Gov. Corbett signs $27.7 billion Pa. budget

HARRISBURG - July 1, 2012

There were defeats for the governor too, though his fellow Republicans who control the Legislature tried to squeeze out as many victories for Corbett as they could in the waning moments of the fiscal year. Minority Democrats staunchly opposed elements of the budget as well.

Corbett won approval from the Legislature for two different tax credits: one designed to seal the deal for the construction of a massive new petrochemical refinery and another designed to advance his agenda to open up taxpayer-financed alternatives to public schools.

He also cemented an overhaul of how public school teachers' classroom performance will be evaluated, and he eased his former chief of staff and longtime friend, Bill Ward, into his dream job of being a judge.

Still, Corbett failed in a last-ditch attempt to win support for provisions to smooth the road to opening up more privately run, taxpayer-funded charter schools.

Signing the budget before midnight let Corbett keep his pledge for the second year in a row to sign an on-time budget.

"Hopefully we're developing a habit," he said after a signing ceremony in the Capitol Rotunda.

The budget plan for the 2012-13 fiscal year that began Sunday authorizes a spending increase of about 1.5 percent, largely for debt, pensions and health care for the poor, as well as to help fill a shortfall in the almost-finished fiscal year.

Meanwhile, it is projected to accumulate around $350 million to $400 million into reserves while cutting businesses' taxes by hundreds of millions of dollars and slashing hundreds of millions of dollars from services for the poor, homeless, troubled and disabled.

Aid for public schools and universities will remain flat - a handful of public schools nearing financial collapse will see a little extra money - after absorbing more than $1 billion in cuts in the current fiscal year.

It was those cuts in aid and the memory of deep education cuts in the past 12 months that most rankled Democrats at a time when Corbett pushed for tax breaks for a subsidiary of Netherlands-based oil and gas giant Royal Dutch Shell PLC.

Rep.

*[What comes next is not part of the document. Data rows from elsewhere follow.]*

-- ==== Sys2Proof/Machine/Flags.lean ====
section
/-! DEFINITION. The flags of the part's computations: comparison conditions and masks (R123), predicate bits, the legality
of a vector operation's MOD field (R123, R126-R128), and the stochastic bits an operation draws (R128). -/

namespace Sys2Proof

/-- MOD's fields (R123). -/
def VOp.fmt (o : VOp) : Nat := o.md.toNat / 1024
def VOp.rnd (o : VOp) : Nat := o.md.toNat / 256 % 4
def VOp.pm (o : VOp) : Nat := o.md.toNat / 64 % 4
def VOp.imm (o : VOp) : Nat := o.md.toNat % 64

end Sys2Proof

namespace Sys2Proof.Machine

/-- A lane's value in FMT 0 or 1: a BF16 operand is bits [31:16] (R122). -/
def laneNum (fmt : Nat) (w : Word) : FpVal := if fmt = 1 then bf16.dec (w.toNat / 65536) else fp32.dec w.toNat

/-- VCMP's conditions on one lane (R123): NaN compares false except under ne and unordered. -/
def cmpCond (fmt cond : Nat) (a b : Word) : Bool :=
  if fmt = 2 then
    match cond with
    | 0 => a == b
    | 1 => a != b
    | 2 => a.slt b
    | 3 => a.sle b
    | 4 => b.slt a
    | 5 => b.sle a
    | _ => false
  else
    match FpVal.cmp (laneNum fmt a) (laneNum fmt b) with
    | none => cond == 1 || cond == 6
    | some o =>
      match cond with
      | 0 => o == .eq
      | 1 => o != .eq
      | 2 => o == .lt
      | 3 => o != .gt
      | 4 => o == .gt
      | 5 => o != .lt
      | _ => false

/-- What an operation takes its rounding for (R123): nothing; FP32 or INT32 (SR illegal); BF16 or an element (SR valid). -/
inductive RndUse where
  | none
  | noSr
  | sr
  deriving DecidableEq, Repr

/-- The legality of MOD for every operation but UPDATE (R123): FMT 3 and RND 3 reserved, and SR only where valid.
They are reserved too in an operation that reads no FMT or no RND (DESIGN CHOICE, log entry 86). -/
def modOk (o : VOp) (u : RndUse) : Bool :=
  o.fmt != 3 && o.rnd != 3 && !(o.rnd == 1 && u == .noSr)

/-- The rounding RND selects, lane `i`'s bits under stochastic rounding (R128). -/
def laneRnd (rnd : Nat) (seed : DWord) (step : Word) (idx : DWord) (i : Nat) : Rnd :=
  match rnd with
  | 1 => .sr (srBits seed step (idx + BitVec.ofNat 64 i))
  | 2 => .rz
  | _ => .rne

/-- A mask value from bits, bit i first. -/
def ofBits (bs : List Bool) : Nat := (bs.zipIdx.map (fun b => if b.1 then 2 ^ b.2 else 0)).foldl (· + ·) 0

end Sys2Proof.Machine
end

Rick Mirabito, D-Lycoming, suggested that Shell's CEO, Peter Voser, and his company should sacrifice in the same way that Corbett has asked people in Pennsylvania to do by cutting aid for the poor, social services and schools.

"You should do what all of us are doing in Pennsylvania. You should learn to live with less," Mirabito said. "Learn to live on $15.2 million a year without getting any tax breaks from us in Pennsylvania."

A proposed $50 million tax credit approved Saturday night is designed to help low-income students transfer out of the state's worst schools - a condition that was an integral part of a conventional school voucher proposal that stalled in the Legislature despite Corbett's support.

The credit is being incorporated in the existing Educational Improvement Tax Credit program, whose 2012-13 appropriation also would be increased to $100 million from this year's $75 million.

That 11-year-old program rewards businesses that contribute money, property or services to nonprofit groups that provide scholarships to students from low- and middle-income families who transfer to private schools or public schools outside their home districts.

Much of Saturday was devoted to trying to iron out disagreements between the House and Senate over charter schools.

In the end, the chambers traded competing education bills without the key provisions Corbett sought: putting the decision to create a charter school in the hands of an appointed state board, rather than locally elected school boards, and stripping the ability of parents and teachers to prevent the conversion of a public school building into a charter school.

Both bills stalled, possibly until fall, despite having some similar provisions.

Supporters of each bill said they were designed to strengthen state oversight of charter schools, overhaul the way the state distributes special education aid and seek recommendations to address longstanding public school board complaints over the amount of taxpayer money charter schools receive.